■ INFORMATION SHOWN:

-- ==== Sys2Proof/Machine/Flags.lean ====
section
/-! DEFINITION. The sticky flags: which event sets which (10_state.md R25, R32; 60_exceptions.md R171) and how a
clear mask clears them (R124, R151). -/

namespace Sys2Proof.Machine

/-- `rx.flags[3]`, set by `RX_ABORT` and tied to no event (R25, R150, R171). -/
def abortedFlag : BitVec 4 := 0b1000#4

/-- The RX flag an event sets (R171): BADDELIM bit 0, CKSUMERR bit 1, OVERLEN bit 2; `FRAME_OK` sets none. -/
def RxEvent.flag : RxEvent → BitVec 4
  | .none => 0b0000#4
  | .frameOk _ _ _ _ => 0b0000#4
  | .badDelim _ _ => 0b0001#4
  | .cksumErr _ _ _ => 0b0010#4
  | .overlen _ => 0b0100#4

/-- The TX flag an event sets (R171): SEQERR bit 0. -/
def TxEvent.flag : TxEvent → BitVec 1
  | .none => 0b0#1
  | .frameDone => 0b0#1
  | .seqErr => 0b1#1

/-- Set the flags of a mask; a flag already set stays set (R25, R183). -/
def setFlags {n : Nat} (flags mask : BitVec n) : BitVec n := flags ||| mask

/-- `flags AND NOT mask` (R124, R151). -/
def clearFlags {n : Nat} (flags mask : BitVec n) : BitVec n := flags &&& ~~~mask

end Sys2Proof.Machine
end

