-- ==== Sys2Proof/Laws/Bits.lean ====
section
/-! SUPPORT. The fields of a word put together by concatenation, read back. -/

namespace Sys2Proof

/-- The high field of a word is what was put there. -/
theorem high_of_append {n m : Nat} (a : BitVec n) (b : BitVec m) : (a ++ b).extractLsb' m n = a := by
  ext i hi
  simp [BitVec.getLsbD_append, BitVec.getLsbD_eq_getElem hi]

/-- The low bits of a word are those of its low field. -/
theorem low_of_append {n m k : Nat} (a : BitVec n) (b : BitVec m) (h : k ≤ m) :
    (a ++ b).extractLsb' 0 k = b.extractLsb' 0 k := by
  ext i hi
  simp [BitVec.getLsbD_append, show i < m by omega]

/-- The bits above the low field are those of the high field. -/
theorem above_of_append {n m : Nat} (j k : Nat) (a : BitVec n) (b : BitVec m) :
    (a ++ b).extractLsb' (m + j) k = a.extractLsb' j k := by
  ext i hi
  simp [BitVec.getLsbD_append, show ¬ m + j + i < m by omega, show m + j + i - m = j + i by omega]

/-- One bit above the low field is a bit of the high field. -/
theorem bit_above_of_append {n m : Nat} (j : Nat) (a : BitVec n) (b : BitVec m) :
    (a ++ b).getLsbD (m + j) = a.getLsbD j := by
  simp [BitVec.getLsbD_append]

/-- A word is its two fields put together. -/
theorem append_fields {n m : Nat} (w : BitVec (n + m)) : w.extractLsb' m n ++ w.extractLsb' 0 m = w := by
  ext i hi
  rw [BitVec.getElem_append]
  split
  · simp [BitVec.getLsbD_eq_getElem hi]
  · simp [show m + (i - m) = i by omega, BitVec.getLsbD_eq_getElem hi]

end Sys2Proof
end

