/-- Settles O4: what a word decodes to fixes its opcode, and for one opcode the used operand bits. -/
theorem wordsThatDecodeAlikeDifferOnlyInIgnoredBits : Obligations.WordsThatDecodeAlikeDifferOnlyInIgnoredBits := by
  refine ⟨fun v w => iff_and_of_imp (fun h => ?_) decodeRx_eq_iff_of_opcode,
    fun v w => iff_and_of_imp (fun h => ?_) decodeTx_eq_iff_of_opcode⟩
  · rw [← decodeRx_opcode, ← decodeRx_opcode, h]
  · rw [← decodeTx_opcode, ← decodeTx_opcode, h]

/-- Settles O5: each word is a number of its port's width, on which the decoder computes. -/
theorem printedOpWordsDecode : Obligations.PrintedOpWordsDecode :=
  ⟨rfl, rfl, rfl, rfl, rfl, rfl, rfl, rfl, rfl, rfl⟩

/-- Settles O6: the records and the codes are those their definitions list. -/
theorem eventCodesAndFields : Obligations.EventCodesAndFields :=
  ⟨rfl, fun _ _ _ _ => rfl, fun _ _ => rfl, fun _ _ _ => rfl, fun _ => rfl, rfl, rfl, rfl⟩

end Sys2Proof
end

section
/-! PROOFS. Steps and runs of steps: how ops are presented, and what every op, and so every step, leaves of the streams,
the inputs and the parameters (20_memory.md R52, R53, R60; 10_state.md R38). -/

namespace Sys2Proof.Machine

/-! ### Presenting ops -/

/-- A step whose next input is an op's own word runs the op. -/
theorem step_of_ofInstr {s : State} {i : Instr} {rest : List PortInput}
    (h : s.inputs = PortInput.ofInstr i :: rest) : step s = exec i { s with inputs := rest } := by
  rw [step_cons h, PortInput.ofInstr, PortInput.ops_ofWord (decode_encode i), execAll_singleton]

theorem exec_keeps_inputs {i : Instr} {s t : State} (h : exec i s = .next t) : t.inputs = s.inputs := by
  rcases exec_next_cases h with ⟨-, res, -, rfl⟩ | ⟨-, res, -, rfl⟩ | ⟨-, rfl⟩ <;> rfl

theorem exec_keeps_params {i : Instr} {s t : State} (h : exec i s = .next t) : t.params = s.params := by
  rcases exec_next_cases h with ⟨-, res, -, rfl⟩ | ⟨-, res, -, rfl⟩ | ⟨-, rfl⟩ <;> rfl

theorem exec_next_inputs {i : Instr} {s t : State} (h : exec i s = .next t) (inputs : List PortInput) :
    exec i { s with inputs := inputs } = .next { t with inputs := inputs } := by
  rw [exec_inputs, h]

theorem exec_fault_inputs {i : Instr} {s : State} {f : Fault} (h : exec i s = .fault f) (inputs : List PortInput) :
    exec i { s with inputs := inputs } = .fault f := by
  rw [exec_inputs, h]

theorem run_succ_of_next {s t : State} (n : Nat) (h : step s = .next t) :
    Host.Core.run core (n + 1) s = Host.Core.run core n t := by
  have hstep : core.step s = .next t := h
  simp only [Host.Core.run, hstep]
---
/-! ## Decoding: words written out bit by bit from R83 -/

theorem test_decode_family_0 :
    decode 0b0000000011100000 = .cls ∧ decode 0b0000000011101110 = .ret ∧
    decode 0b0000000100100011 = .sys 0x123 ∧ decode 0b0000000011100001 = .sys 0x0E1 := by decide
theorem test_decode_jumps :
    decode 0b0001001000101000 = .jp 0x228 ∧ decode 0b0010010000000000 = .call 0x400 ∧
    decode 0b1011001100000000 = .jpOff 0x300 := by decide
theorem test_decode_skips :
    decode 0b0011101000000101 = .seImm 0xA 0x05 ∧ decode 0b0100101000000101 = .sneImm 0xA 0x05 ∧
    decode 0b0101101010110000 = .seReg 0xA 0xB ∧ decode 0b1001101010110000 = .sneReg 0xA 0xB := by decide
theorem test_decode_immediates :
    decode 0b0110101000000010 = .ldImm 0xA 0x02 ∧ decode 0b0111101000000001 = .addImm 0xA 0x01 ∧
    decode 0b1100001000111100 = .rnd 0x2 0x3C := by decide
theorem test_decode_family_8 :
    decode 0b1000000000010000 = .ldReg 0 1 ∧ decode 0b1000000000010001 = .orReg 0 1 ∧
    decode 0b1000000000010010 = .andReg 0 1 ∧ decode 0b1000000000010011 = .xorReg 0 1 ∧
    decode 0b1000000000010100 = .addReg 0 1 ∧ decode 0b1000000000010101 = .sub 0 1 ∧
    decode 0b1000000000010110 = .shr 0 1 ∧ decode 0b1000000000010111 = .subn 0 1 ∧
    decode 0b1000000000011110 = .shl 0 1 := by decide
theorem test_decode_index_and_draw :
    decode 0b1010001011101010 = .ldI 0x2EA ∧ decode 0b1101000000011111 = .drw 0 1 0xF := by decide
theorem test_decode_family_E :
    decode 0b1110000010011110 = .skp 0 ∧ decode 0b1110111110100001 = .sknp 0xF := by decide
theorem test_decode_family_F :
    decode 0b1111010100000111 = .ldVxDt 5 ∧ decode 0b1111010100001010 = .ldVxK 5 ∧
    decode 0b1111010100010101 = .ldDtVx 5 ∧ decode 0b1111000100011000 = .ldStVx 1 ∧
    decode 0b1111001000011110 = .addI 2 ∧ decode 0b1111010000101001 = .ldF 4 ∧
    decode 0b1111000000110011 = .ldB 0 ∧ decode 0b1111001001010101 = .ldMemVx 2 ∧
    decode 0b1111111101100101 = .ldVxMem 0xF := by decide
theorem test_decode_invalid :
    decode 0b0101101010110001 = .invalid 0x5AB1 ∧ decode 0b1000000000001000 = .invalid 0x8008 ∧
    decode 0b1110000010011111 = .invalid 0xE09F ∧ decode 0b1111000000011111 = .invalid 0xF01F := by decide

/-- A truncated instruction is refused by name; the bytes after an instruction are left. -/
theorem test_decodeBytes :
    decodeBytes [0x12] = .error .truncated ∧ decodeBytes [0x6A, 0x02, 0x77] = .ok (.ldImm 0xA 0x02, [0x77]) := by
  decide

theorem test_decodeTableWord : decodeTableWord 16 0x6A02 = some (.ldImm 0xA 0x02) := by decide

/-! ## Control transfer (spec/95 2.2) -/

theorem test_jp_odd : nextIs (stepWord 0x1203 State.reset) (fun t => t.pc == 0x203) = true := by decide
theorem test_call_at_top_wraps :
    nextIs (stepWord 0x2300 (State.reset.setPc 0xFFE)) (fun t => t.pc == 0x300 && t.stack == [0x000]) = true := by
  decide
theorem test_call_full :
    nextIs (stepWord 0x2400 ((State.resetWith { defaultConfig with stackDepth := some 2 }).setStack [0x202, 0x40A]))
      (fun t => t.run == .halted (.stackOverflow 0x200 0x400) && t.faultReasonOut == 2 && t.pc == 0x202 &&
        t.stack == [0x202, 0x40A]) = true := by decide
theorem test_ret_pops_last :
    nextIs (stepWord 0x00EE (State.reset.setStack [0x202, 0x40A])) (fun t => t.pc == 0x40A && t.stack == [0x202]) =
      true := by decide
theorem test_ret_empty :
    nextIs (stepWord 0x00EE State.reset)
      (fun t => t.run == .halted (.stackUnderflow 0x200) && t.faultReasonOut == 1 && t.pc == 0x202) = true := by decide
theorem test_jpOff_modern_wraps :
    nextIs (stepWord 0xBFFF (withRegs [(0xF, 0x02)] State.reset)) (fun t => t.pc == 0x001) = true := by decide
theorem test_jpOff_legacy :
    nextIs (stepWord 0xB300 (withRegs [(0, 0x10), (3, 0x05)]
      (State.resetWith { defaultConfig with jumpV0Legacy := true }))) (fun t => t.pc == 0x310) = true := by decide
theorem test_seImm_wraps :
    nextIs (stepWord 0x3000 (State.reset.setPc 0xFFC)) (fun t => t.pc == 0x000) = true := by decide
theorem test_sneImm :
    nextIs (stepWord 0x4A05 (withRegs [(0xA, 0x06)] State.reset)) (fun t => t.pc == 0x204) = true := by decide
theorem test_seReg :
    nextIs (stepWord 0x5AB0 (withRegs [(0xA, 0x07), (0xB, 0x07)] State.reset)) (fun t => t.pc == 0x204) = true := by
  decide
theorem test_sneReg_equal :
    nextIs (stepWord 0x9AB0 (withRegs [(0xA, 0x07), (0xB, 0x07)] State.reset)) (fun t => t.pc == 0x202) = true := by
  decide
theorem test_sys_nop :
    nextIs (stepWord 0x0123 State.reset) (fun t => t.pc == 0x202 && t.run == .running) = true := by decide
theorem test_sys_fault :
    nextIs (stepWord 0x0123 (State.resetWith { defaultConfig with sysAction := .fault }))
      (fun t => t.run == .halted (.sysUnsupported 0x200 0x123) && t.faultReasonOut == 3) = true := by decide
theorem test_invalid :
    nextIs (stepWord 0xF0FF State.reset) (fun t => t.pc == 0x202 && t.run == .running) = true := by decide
==
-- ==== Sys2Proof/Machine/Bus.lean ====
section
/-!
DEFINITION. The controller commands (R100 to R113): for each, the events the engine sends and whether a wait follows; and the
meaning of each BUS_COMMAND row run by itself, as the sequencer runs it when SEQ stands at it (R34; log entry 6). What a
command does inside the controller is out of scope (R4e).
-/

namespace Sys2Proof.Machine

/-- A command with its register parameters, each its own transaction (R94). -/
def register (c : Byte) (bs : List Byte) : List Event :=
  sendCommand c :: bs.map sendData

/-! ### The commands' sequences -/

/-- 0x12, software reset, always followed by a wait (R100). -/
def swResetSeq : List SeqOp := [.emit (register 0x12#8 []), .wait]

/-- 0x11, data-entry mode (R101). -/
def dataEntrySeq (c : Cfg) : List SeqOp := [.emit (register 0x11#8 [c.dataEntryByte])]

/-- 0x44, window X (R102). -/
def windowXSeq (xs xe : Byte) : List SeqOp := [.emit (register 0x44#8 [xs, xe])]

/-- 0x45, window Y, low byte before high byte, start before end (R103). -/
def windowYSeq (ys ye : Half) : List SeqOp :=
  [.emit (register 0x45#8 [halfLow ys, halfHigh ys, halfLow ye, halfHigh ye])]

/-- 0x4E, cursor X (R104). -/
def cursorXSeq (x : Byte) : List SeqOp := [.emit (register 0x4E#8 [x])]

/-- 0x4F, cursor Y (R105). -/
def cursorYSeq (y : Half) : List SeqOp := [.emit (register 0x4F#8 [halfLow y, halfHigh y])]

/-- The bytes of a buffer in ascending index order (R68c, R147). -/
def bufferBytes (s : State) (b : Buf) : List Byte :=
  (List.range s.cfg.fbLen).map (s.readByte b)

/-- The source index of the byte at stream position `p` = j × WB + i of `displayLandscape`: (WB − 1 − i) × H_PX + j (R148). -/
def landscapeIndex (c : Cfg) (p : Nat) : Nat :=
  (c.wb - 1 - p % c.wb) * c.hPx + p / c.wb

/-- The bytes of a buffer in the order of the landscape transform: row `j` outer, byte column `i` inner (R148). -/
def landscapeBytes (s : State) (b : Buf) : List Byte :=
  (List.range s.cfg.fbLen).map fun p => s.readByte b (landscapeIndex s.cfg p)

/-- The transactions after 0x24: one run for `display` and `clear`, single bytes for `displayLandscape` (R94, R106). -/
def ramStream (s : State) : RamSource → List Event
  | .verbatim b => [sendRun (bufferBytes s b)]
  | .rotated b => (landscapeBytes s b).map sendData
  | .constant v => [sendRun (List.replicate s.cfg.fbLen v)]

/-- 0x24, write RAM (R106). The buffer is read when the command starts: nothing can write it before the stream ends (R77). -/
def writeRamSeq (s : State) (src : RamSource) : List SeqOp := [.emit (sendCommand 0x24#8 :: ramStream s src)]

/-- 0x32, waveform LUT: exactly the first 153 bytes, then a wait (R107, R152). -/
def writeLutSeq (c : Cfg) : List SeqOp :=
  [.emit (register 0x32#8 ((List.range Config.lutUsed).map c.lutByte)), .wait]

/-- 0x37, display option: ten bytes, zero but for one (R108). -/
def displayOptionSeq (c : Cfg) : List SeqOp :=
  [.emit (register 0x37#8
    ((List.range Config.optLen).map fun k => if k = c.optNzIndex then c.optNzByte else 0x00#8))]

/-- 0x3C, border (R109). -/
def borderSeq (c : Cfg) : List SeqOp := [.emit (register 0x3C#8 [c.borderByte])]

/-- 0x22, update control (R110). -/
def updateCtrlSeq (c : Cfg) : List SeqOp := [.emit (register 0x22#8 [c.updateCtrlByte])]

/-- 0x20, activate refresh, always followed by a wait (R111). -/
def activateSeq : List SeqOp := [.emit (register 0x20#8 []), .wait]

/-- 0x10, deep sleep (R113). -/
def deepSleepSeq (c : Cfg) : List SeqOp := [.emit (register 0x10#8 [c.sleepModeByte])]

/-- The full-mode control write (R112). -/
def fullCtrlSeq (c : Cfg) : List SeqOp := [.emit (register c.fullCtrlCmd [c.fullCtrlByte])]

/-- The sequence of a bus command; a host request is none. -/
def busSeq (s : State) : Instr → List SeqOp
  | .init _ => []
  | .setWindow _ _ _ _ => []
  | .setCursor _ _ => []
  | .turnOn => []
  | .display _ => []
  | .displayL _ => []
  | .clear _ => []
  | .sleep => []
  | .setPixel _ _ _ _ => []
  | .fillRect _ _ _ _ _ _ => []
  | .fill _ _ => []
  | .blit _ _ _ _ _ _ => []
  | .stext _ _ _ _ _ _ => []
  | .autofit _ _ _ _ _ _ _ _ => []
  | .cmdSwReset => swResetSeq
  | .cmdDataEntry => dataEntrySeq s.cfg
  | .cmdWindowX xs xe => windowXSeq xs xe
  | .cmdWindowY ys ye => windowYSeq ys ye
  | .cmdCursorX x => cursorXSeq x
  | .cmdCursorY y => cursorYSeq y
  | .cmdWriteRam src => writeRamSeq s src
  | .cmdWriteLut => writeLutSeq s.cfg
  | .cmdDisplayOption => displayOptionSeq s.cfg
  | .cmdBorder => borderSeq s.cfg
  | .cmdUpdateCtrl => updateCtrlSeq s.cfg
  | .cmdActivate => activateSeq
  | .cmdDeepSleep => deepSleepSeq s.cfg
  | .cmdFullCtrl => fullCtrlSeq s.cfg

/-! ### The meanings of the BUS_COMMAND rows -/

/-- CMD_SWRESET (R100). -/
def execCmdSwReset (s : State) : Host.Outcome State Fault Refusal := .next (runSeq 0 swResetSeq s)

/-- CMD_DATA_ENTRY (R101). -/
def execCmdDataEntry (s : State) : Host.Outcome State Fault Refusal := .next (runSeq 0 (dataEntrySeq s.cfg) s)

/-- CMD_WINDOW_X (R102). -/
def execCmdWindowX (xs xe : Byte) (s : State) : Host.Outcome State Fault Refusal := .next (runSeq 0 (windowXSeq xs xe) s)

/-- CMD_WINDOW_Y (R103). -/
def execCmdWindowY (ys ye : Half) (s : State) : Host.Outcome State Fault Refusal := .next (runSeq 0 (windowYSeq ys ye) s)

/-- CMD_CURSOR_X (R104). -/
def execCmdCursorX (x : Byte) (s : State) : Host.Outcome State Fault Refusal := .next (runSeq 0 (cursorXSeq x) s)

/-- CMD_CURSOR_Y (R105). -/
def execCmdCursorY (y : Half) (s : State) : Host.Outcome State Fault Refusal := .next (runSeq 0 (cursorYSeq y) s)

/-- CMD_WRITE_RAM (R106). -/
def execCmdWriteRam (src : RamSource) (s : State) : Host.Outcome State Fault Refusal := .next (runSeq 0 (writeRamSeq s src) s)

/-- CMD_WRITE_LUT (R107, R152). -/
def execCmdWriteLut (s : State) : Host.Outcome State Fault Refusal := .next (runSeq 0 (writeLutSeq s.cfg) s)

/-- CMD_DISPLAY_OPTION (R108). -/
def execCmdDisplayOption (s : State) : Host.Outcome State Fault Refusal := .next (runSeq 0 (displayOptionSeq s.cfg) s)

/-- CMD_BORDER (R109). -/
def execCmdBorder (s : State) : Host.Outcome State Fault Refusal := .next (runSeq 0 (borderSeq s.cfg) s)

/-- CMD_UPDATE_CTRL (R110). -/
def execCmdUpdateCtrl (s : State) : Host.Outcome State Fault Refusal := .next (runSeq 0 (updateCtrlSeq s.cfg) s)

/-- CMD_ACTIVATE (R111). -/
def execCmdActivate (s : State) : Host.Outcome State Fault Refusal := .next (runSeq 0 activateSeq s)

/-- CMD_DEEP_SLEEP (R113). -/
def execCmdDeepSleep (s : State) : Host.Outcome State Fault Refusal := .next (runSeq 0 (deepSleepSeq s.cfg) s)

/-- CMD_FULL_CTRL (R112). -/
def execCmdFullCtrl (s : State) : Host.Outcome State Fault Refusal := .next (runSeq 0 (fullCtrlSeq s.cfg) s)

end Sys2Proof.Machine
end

■ PROBLEM DESCRIPTION: Your task is to retype the entries verbatim, starting with the line that holds "inner (R148). -/" and stopping after the line that holds "(List.range s.cfg.fbLen).map fun".

■ THE ANSWER:
/-- The bytes of a buffer in the order of the landscape transform: row `j` outer, byte column `i` inner (R148). -/
def landscapeBytes (s : State) (b : Buf) : List Byte :=
  (List.range s.cfg.fbLen).map fun p => s.readByte b (landscapeIndex s.cfg p)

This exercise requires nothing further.